▶ [Instructions for the task] Below are the entries to work from; restate word for word the portion that opens with the line containing "def Clause.vectorIntegers : Prop" and closes with the line containing "laneWise .ishr 0x1A", keeping both.

── Task data

-- ==== Sys2Proof/Certificates/Slice0/Obligations.lean ====
section
/-! DEFINITION. The statements about the model, each a `Prop` of its own, with the terms that a few of them share. A statement of
several parts is the conjunction of its `Clause`s. -/

open Sys2Proof Sys2Proof.Machine

/-- For every command c, queue rest l and state s, a step of the state with c at the front of its queue is exec of c on the
state whose queue is l. What it states beyond the rules is the choice of the model: log entries 3, 6.
[95_what_each_step_holds.md] -/
def Obligations.StepRunsFront : Prop :=
  ∀ (c : Instr) (l : List Instr) (s : State), step { s with pending := c :: l } = exec c { s with pending := l }

/-- The row `c` runs the class 0 command of operation `op` that the engine starts next: it writes, in every lane of VD, `f` of the same
lanes of VA, VB and VC, marks the command as run, and changes nothing else of the device. -/
def laneWise (c : Fin 128 → Fin 16 → Instr) (op : Nat) (f : VecOp → BitVec 32 → BitVec 32 → BitVec 32 → BitVec 32) : Prop :=
  ∀ (s : State) (l : Fin 128) (e : Fin 16) (p : Fin 144) (k : Fin 8) (i : Nat) (b : List (BitVec 16)), s.starts l e p k i 0 op b →
    let x := vecOf b
    ∃ t g, exec (c l e) s = .next t ∧ s.onlyEng t p k g ∧ g = { s.engOf p k with v := g.v, q := ranIn (s.engOf p k).q i [] } ∧
      (∀ r, r ≠ x.vd → g.v[r] = (s.engOf p k).v[r]) ∧
      ∀ j : Fin 64, g.v[x.vd][j] = f x (s.engOf p k).v[x.va][j] (s.engOf p k).v[x.vb][j] (s.engOf p k).v[x.vc][j]

/-- A lane mask: all ones where a condition holds, else 0. -/
def maskOf (q : Prop) [Decidable q] : BitVec 32 := if q then 0xFFFFFFFF else 0

/-- IADD, ISUB, IAND, IOR, IXOR, ISHL, ISHR, ISAR, ICMPEQ, ICMPLT, IMUL, SEL, FABS, FNEG, FCOPYSIGN and IMM write in every lane
of VD the value the OP table gives (32-bit and wrapping, shifts by bits [4:0] of the VB lane, masks of all ones or 0), and
change nothing else; each runs the command of its OP code that its engine starts next, and marks it as run.
[04_berin_isa.md: command blocks (R98, R99), vector OP codes (R100), the order of commands (R101); 03_pavilion_array.md:
vector unit operations (R59)] -/
def Clause.vectorIntegers : Prop :=
  laneWise .iadd 0x14 (fun _ a b _ => BitVec.ofNat 32 (a.toNat + b.toNat)) ∧
  laneWise .isub 0x15 (fun _ a b _ => BitVec.ofInt 32 ((a.toNat : Int) - b.toNat)) ∧
  laneWise .iand 0x16 (fun _ a b _ => BitVec.ofNat 32 (a.toNat &&& b.toNat)) ∧
  laneWise .ior 0x17 (fun _ a b _ => BitVec.ofNat 32 (a.toNat ||| b.toNat)) ∧
  laneWise .ixor 0x18 (fun _ a b _ => BitVec.ofNat 32 (a.toNat ^^^ b.toNat)) ∧
  laneWise .ishl 0x19 (fun _ a b _ => BitVec.ofNat 32 (a.toNat * 2 ^ (b.toNat % 32))) ∧
  laneWise .ishr 0x1A (fun _ a b _ => BitVec.ofNat 32 (a.toNat / 2 ^ (b.toNat % 32))) ∧
  laneWise .isar 0x1B (fun _ a b _ => BitVec.ofInt 32 (a.toInt / (2 ^ (b.toNat % 32) : Nat))) ∧
  laneWise .icmpeq 0x1C (fun _ a b _ => maskOf (a.toNat = b.toNat)) ∧
  laneWise .icmplt 0x1D (fun _ a b _ => maskOf (a.toInt < b.toInt)) ∧
  laneWise .imul 0x1E (fun _ a b _ => BitVec.ofNat 32 (a.toNat * b.toNat)) ∧
  laneWise .sel 0x0A (fun _ a b c => if c = 0 then b else a) ∧
  laneWise .fabs 0x0B (fun _ a _ _ => a &&& 0x7FFFFFFF) ∧
  laneWise .fneg 0x0C (fun _ a _ _ => a ^^^ 0x80000000) ∧
  laneWise .fcopysign 0x0D (fun _ a b _ => (a &&& 0x7FFFFFFF) ||| (b &&& 0x80000000)) ∧
  laneWise .imm 0x25 (fun x _ _ _ => x.imm)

────

▶ [Result]
def Clause.vectorIntegers : Prop :=
  laneWise .iadd 0x14 (fun _ a b _ => BitVec.ofNat 32 (a.toNat + b.toNat)) ∧
  laneWise .isub 0x15 (fun _ a b _ => BitVec.ofInt 32 ((a.toNat : Int) - b.toNat)) ∧
  laneWise .iand 0x16 (fun _ a b _ => BitVec.ofNat 32 (a.toNat &&& b.toNat)) ∧
  laneWise .ior 0x17 (fun _ a b _ => BitVec.ofNat 32 (a.toNat ||| b.toNat)) ∧
  laneWise .ixor 0x18 (fun _ a b _ => BitVec.ofNat 32 (a.toNat ^^^ b.toNat)) ∧
  laneWise .ishl 0x19 (fun _ a b _ => BitVec.ofNat 32 (a.toNat * 2 ^ (b.toNat % 32))) ∧
  laneWise .ishr 0x1A (fun _ a b _ => BitVec.ofNat 32 (a.toNat / 2 ^ (b.toNat % 32))) ∧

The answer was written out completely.